Even within the included domains, the OMOP CDM has many data elements that MENDS-on-FHIR does not use. For example, the OMOP Drug_Exposure table includes data on patient-informed medications, which could be used to create FHIR MedicationStatement resources. Another opportunity for future expansion is immunization records. FHIR specifies immunization data coded in the CVX CodeSystem, but OMOP allows immunizations to also be coded using the RxNorm CodeSystem. The current Immunization Whistle transformation template only includes CVX records. Mapping RxNORM immunization records into CVX is possible with the existing OMOP Concept_Relationship table but was not done with the current immunization transformation template.
5. CONCLUSION
The MENDS-on-FHIR pipeline makes two related but distinct contributions:
Replacing an institution-specific custom CSV-based data import with US Core IG compliant FHIR resources and Bulk FHIR data access demonstrates the viability of using existing FHIR standards to support a national chronic disease public health surveillance use case. Observed timings suggest Bulk FHIR extracts may not consume significant FHIR server resources.
Transforming the OMOP research data warehouse into US Core IG compliant FHIR resources expands standards-based data access methods to research data.
Both contributions add to the growing landscape of interoperable data exchange using FHIR-based standards. Using Bulk FHIR as a standards-based data source for population-level surveillance could greatly expand the reach of public health use cases as certified EHR systems meet the 21st Century Cures Act requirements. Linking a FHIR-based interface to an EHR could also improve data timeliness.

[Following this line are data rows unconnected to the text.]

-- ==== Sys2Proof/Word.lean ====
section
/-! DEFINITION. The two word sizes of the hardware (spec/00_scope.md R6): a byte is 8 bits, a word is 16 bits.
Their arithmetic is core Lean's `BitVec` arithmetic, which wraps as R258 asks. -/

namespace Sys2Proof

/-- 8 bits: every register but PC, every memory cell, every access (R6, R77). -/
abbrev Byte := BitVec 8

/-- 16 bits: PC and every address (R6, R23, R60). -/
abbrev Word := BitVec 16

end Sys2Proof
end

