-- ==== Sys2Proof/Machine/Shift.lean ====
section
/-! DEFINITION. The meanings of increments, decrements, shifts and rotates (spec/45_incdec_shift.md R270 to R280): one definition per opcode, each the whole instruction
after its fetch, bookkeeping included. -/

namespace Sys2Proof.Machine

/-- INC zero page (R271). -/
def execIncZp (d : Byte) (s : State) : Result State := modifyShape (.incZp d) (.zp d) incAlu s

/-- INC zero page,X (R271). -/
def execIncZpX (d : Byte) (s : State) : Result State := modifyShape (.incZpX d) (.zpX d) incAlu s

/-- INC absolute (R271). -/
def execIncAbs (w : Word) (s : State) : Result State := modifyShape (.incAbs w) (.abs w) incAlu s

/-- INC absolute,X (R271). -/
def execIncAbsX (w : Word) (s : State) : Result State := modifyShape (.incAbsX w) (.absX w) incAlu s

/-- DEC zero page (R272). -/
def execDecZp (d : Byte) (s : State) : Result State := modifyShape (.decZp d) (.zp d) decAlu s

/-- DEC zero page,X (R272). -/
def execDecZpX (d : Byte) (s : State) : Result State := modifyShape (.decZpX d) (.zpX d) decAlu s

/-- DEC absolute (R272). -/
def execDecAbs (w : Word) (s : State) : Result State := modifyShape (.decAbs w) (.abs w) decAlu s

/-- DEC absolute,X (R272). -/
def execDecAbsX (w : Word) (s : State) : Result State := modifyShape (.decAbsX w) (.absX w) decAlu s

/-- INX implied (R273). -/
def execInx (s : State) : Result State := registerShape .inx (modifyX incAlu) s

/-- INY implied (R274). -/
def execIny (s : State) : Result State := registerShape .iny (modifyY incAlu) s

/-- DEX implied (R275). -/
def execDex (s : State) : Result State := registerShape .dex (modifyX decAlu) s

/-- DEY implied (R276). -/
def execDey (s : State) : Result State := registerShape .dey (modifyY decAlu) s

/-- ASL accumulator (R277). -/
def execAslAcc (s : State) : Result State := registerShape .aslAcc (modifyA aslAlu) s

/-- ASL zero page (R277). -/
def execAslZp (d : Byte) (s : State) : Result State := modifyShape (.aslZp d) (.zp d) aslAlu s

/-- ASL zero page,X (R277). -/
def execAslZpX (d : Byte) (s : State) : Result State := modifyShape (.aslZpX d) (.zpX d) aslAlu s

/-- ASL absolute (R277). -/
def execAslAbs (w : Word) (s : State) : Result State := modifyShape (.aslAbs w) (.abs w) aslAlu s

/-- ASL absolute,X (R277). -/
def execAslAbsX (w : Word) (s : State) : Result State := modifyShape (.aslAbsX w) (.absX w) aslAlu s

/-- LSR accumulator (R278). -/
def execLsrAcc (s : State) : Result State := registerShape .lsrAcc (modifyA lsrAlu) s

/-- LSR zero page (R278). -/
def execLsrZp (d : Byte) (s : State) : Result State := modifyShape (.lsrZp d) (.zp d) lsrAlu s

/-- LSR zero page,X (R278). -/
def execLsrZpX (d : Byte) (s : State) : Result State := modifyShape (.lsrZpX d) (.zpX d) lsrAlu s

/-- LSR absolute (R278). -/
def execLsrAbs (w : Word) (s : State) : Result State := modifyShape (.lsrAbs w) (.abs w) lsrAlu s

/-- LSR absolute,X (R278). -/
def execLsrAbsX (w : Word) (s : State) : Result State := modifyShape (.lsrAbsX w) (.absX w) lsrAlu s

/-- ROL accumulator (R279). -/
def execRolAcc (s : State) : Result State := registerShape .rolAcc (modifyA rolAlu) s

/-- ROL zero page (R279). -/
def execRolZp (d : Byte) (s : State) : Result State := modifyShape (.rolZp d) (.zp d) rolAlu s

/-- ROL zero page,X (R279). -/
def execRolZpX (d : Byte) (s : State) : Result State := modifyShape (.rolZpX d) (.zpX d) rolAlu s

/-- ROL absolute (R279). -/
def execRolAbs (w : Word) (s : State) : Result State := modifyShape (.rolAbs w) (.abs w) rolAlu s

/-- ROL absolute,X (R279). -/
def execRolAbsX (w : Word) (s : State) : Result State := modifyShape (.rolAbsX w) (.absX w) rolAlu s

/-- ROR accumulator (R280). -/
def execRorAcc (s : State) : Result State := registerShape .rorAcc (modifyA rorAlu) s

/-- ROR zero page (R280). -/
def execRorZp (d : Byte) (s : State) : Result State := modifyShape (.rorZp d) (.zp d) rorAlu s

/-- ROR zero page,X (R280). -/
def execRorZpX (d : Byte) (s : State) : Result State := modifyShape (.rorZpX d) (.zpX d) rorAlu s

/-- ROR absolute (R280). -/
def execRorAbs (w : Word) (s : State) : Result State := modifyShape (.rorAbs w) (.abs w) rorAlu s

/-- ROR absolute,X (R280). -/
def execRorAbsX (w : Word) (s : State) : Result State := modifyShape (.rorAbsX w) (.absX w) rorAlu s

end Sys2Proof.Machine
end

The OHDSI community has established practices that enable data sharing across OMOP sites using OMOP-specific tools. Enabling access to OMOP data via FHIR resources expands data access options for OMOP data use in broader settings. For example, tools for executing and visualizing population-specific clinical quality measures using FHIR resources is an area of active development that could leverage OMOP data via a Bulk FHIR interface. Given the high level of innovation and commercial activities using FHIR-based data access, providing FHIR access to OMOP data increases an institution’s return-on-investment in implementing and maintaining this international RDW data asset.
6. ACKNOWLEDGMENTS
The authors acknowledge the contribution of the MENDS partner sites and project team that participated in the creation of the MENDS data network (https://chronicdisease.org/page/MENDSinfo/).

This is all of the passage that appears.